▸ **Task to carry out**
Once the line containing "push Not at hidle" has been written out, stop; until then, restate each line of the entries below word for word from the first.

▸ **Entries supplied**
================
/-- Settles O46: if the routine stayed idle, the schedule would present an interrupt, whose step
leaves it running. -/
theorem fairInterruptsStartTheRoutine : Obligations.FairInterruptsStartTheRoutine := by
  unfold Obligations.FairInterruptsStartTheRoutine
  intro ticks states hrun hfair n hpending
  by_contra hidle
  push Not at hidle
  obtain ⟨m, hm, hinterrupt⟩ := hfair n fun m hm => ⟨hpending m hm, hidle m hm⟩
  have hrunning : (states (m + 1)).producer ≠ .idle :=
    step_interrupt_running (s := { states m with inbox := [ticks m] }) hinterrupt (hrun m)
  exact hrunning (hidle (m + 1) (hm.trans (Nat.le_succ m)))

/-- Settles O48: each place of the state machine with its one step, GET's or a `take`'s. -/
theorem consumerRoutineSteps : Obligations.ConsumerRoutineSteps := by
  unfold Obligations.ConsumerRoutineSteps
  intro s x e hs
  refine ⟨consumerMove_call x, consumerMove_run_waiting_of_empty e hs,
    consumerMove_run_waiting_of_data e hs, fun w hc hsig => ?_, fun hc h0 => ?_, fun hc h0 => ?_,
    fun hc h0 => ?_, fun hc h0 => consumerMove_run_of_stuck e (consumerStuck_iff.2 ⟨.inl hc, h0⟩)⟩
  · have hok : takeAttempt x w e s.sig = some .ok := takeAttempt_eq_ok.2 hsig
    rw [consumerMove_run_blocked e hc, hok, noteStuck_eq_self s (not_consumerStuck_of_permit hsig)]
    rfl
  · have hexpire : takeAttempt .finite true true s.sig = some .timedOut :=
      takeAttempt_eq_timedOut.2 ⟨h0, rfl, rfl, rfl⟩
    rw [consumerMove_run_blocked true hc, hexpire, noteStuck_of_blocked hc (.inl rfl)]
    rfl
  · have hwait : takeAttempt x false e s.sig = none := takeAttempt_eq_none.2 ⟨h0, nofun⟩
    rw [consumerMove_run_blocked e hc, hwait, noteStuck_of_blocked hc (.inr rfl)]
    rfl
  · have hwait : takeAttempt .finite true false s.sig = none := takeAttempt_eq_none.2 ⟨h0, nofun⟩
    rw [consumerMove_run_blocked false hc, hwait, noteStuck_of_blocked hc (.inl rfl)]
    exact congrArg _ (afterTake_none_self hc)

/-- Settles O18: a quiet tick has nothing for any port. -/
theorem quietStepKeepsState : Obligations.QuietStepKeepsState := by
  unfold Obligations.QuietStepKeepsState
  intro s hwf hinbox
  have hports (a : State) : servePorts Tick.quiet (portOrder Tick.quiet) a = .next a :=
    servePorts_lone .prod (fun q _ a => by cases q <;> rfl) a
  have hnext : nextTick s = Tick.quiet := by simp [nextTick, hinbox]
  simp only [step, configRefusal_eq_none.2 hwf, runTick, hnext, hports, andThen_next]
  simp [endTick, beginTick, takeTick, hinbox, Tick.quiet]

/-- Settles O41: below its bound the Signal counts one more, which is a permit for a `take`. -/
theorem releaseAddsOnePermit : Obligations.ReleaseAddsOnePermit := by
  unfold Obligations.ReleaseAddsOnePermit
  refine fun s => ⟨fun hm => release_eq_next.2 ⟨by simp [hm], rfl⟩,
    fun m hm hne => release_eq_next.2 ⟨by simpa [hm] using hne.symm, rfl⟩,
    fun m hm heq => release_eq_fault.2 ⟨by rw [hm, heq], rfl⟩, fun t x e h => ?_⟩
  obtain ⟨-, rfl⟩ := release_eq_next.1 h
  exact takeAttempt_eq_ok.2 s.sig.succ_pos

/-- Settles O42: the three results of an attempt at `take`, the first and a later one. -/
theorem takeTakesOrBlocks : Obligations.TakeTakesOrBlocks := by
  unfold Obligations.TakeTakesOrBlocks
  intro s x
  refine ⟨fun hb hsig => ?_, fun hb h0 => ?_, fun e hc hsig => ?_, fun hc h0 => ?_, fun hc h0 => ?_,
    fun e hc h0 => consumerMove_run_of_stuck e (consumerStuck_iff.2 ⟨.inr hc, h0⟩)⟩
  · have hok : takeAttempt x false false s.sig = some .ok := takeAttempt_eq_ok.2 hsig
    rw [consumerMove_take x hb, hok]
    rfl
  · have hwait : takeAttempt x false false s.sig = none := takeAttempt_eq_none.2 ⟨h0, nofun⟩
    rw [consumerMove_take x hb, hwait]
    rfl
  · have hok : takeAttempt x true e s.sig = some .ok := takeAttempt_eq_ok.2 hsig
    rw [consumerMove_run_bareTake e hc, hok, noteStuck_eq_self s (not_consumerStuck_of_permit hsig)]
    rfl
  · have hexpire : takeAttempt .finite true true s.sig = some .timedOut :=
      takeAttempt_eq_timedOut.2 ⟨h0, rfl, rfl, rfl⟩
    rw [consumerMove_run_bareTake true hc, hexpire, noteStuck_of_bareTake_finite hc]
    rfl
  · have hwait : takeAttempt .finite true false s.sig = none := takeAttempt_eq_none.2 ⟨h0, nofun⟩
    rw [consumerMove_run_bareTake false hc, hwait, noteStuck_of_bareTake_finite hc]
    exact congrArg _ (afterTake_none_self hc)

/-- Settles O43: one equation for each place of the routine. -/
theorem producerRoutineSteps : Obligations.ProducerRoutineSteps := by
  unfold Obligations.ProducerRoutineSteps
  exact fun s => ⟨producerRun_of_pending, producerRun_of_none, fun b q => producerRun_of_reading,
    fun b => producerRun_of_putting, producerRun_of_releasing⟩

/-- Settles O45: the interrupt writes only the routine's place, and that only where it is idle. -/
theorem interruptStartsIdleRoutineOnly : Obligations.InterruptStartsIdleRoutineOnly := by
  unfold Obligations.InterruptStartsIdleRoutineOnly
  refine fun s => ⟨fun hp => ?_, fun hp => ?_⟩
  · rw [producerMove, interrupt_eq, if_pos hp]
  · rw [producerMove, interrupt_eq, if_neg hp]

/-- Settles O47: the move is refused, and it is the whole step. -/
theorem takeInInterruptIsRefused : Obligations.TakeInInterruptIsRefused := by
  unfold Obligations.TakeInInterruptIsRefused
  exact ⟨fun s x => rfl, fun s x rest hwf hinbox => step_loneProd hwf hinbox⟩
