-- ==== Sys2Proof/Machine/Params.lean ====
section
/-! DEFINITION. The constants D0 fixes (rule R6, 00_scope.md) and the values the spec takes for the named
parameters (rule R7). -/

namespace Sys2Proof.Machine.Params

/-- COLS, columns per line; LINES is 2. -/
def cols : Nat := 16

/-- CELLS, the addressable character cells, linear positions 0..31. -/
def cells : Nat := 32

/-- LINE_BASE[0], the DDRAM-address-set base of line 0. -/
def lineBase0 : Nat := 0x80

/-- LINE_BASE[1], the base of every other line. -/
def lineBase1 : Nat := 0xC0

/-- EN_MASK, the enable line, bit 2 (rules R61 and R62). -/
def enMask : Byte := 0x04

/-- The complement of EN_MASK, which rule R90 clears the enable bit with. -/
def enClearMask : Byte := 0xFB

/-- NIB_MASK, the payload bits 7:4 (rule R62). -/
def nibMask : Nat := 0xF0

/-- BL_ON_BITS (rule R22, decision D1). -/
def blOnBits : Byte := 0x08

/-- BL_OFF_BITS (rule R22). -/
def blOffBits : Byte := 0x00

/-- NIB_FORCE8, the "force 8-bit" nibble in bus position. -/
def nibForce8 : Byte := 0x30

/-- NIB_SEL4, the nibble that selects 4-bit mode. -/
def nibSel4 : Byte := 0x20

/-- T_EN in µs, the enable pulse. -/
def tEn : Nat := 1

/-- T_NIB in µs, the processing of a nibble. -/
def tNib : Nat := 50

/-- T_PWR in ms, the power-on settle. -/
def tPwr : Nat := 50

/-- T_FORCE in µs: 4.1 ms after each NIB_FORCE8. -/
def tForce : Nat := 4100

/-- T_CFG in µs: 1 ms after NIB_SEL4 and after each configuration command. -/
def tCfg : Nat := 1000

/-- How many times CONNECT sends NIB_FORCE8 (rule R110). -/
def forceRepeats : Nat := 3

/-- The values the spec takes for its named parameters (rules R7, R67, R68, R113 and R123). -/
def spec : Config where
  cmdFunctionSet := 0x28
  cmdDisplayCtrl := 0x0C
  cmdEntryMode := 0x06
  charSpace := 0x20
  initNibbleOrBacklight := true
  stopBeforeWrap := true
  guardScope := .transportOnly

end Sys2Proof.Machine.Params
end

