-- ==== Sys2Proof/Machine/Dispatch.lean ====
section
/-! DEFINITION. One arm per instruction: the operation-atomic view of rule R10, `exec(OP, args)`. -/

namespace Sys2Proof.Machine

def exec (i : Instr) (s : State) : Host.Outcome State Fault Refusal :=
  match i with
  | .connect addr => Sys2Proof.Machine.execConnect addr s
  | .showstr pos text => Sys2Proof.Machine.execShowstr pos text s
  | .shownum pos value => Sys2Proof.Machine.execShownum pos value s
  | .clear => Sys2Proof.Machine.execClear s
  | .setbl state => Sys2Proof.Machine.execSetbl state s
  | .wrnib value => Sys2Proof.Machine.execWrnib value s
  | .send rs payload => Sys2Proof.Machine.execSend rs payload s
  | .sendcmd payload => Sys2Proof.Machine.execSendcmd payload s
  | .senddat payload => Sys2Proof.Machine.execSenddat payload s
  | .setcur line column => Sys2Proof.Machine.execSetcur line column s

end Sys2Proof.Machine
end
================
▸ **Response**
/-- Settles O46: if the routine stayed idle, the schedule would present an interrupt, whose step
leaves it running. -/
theorem fairInterruptsStartTheRoutine : Obligations.FairInterruptsStartTheRoutine := by
  unfold Obligations.FairInterruptsStartTheRoutine
  intro ticks states hrun hfair n hpending
  by_contra hidle
  push Not at hidle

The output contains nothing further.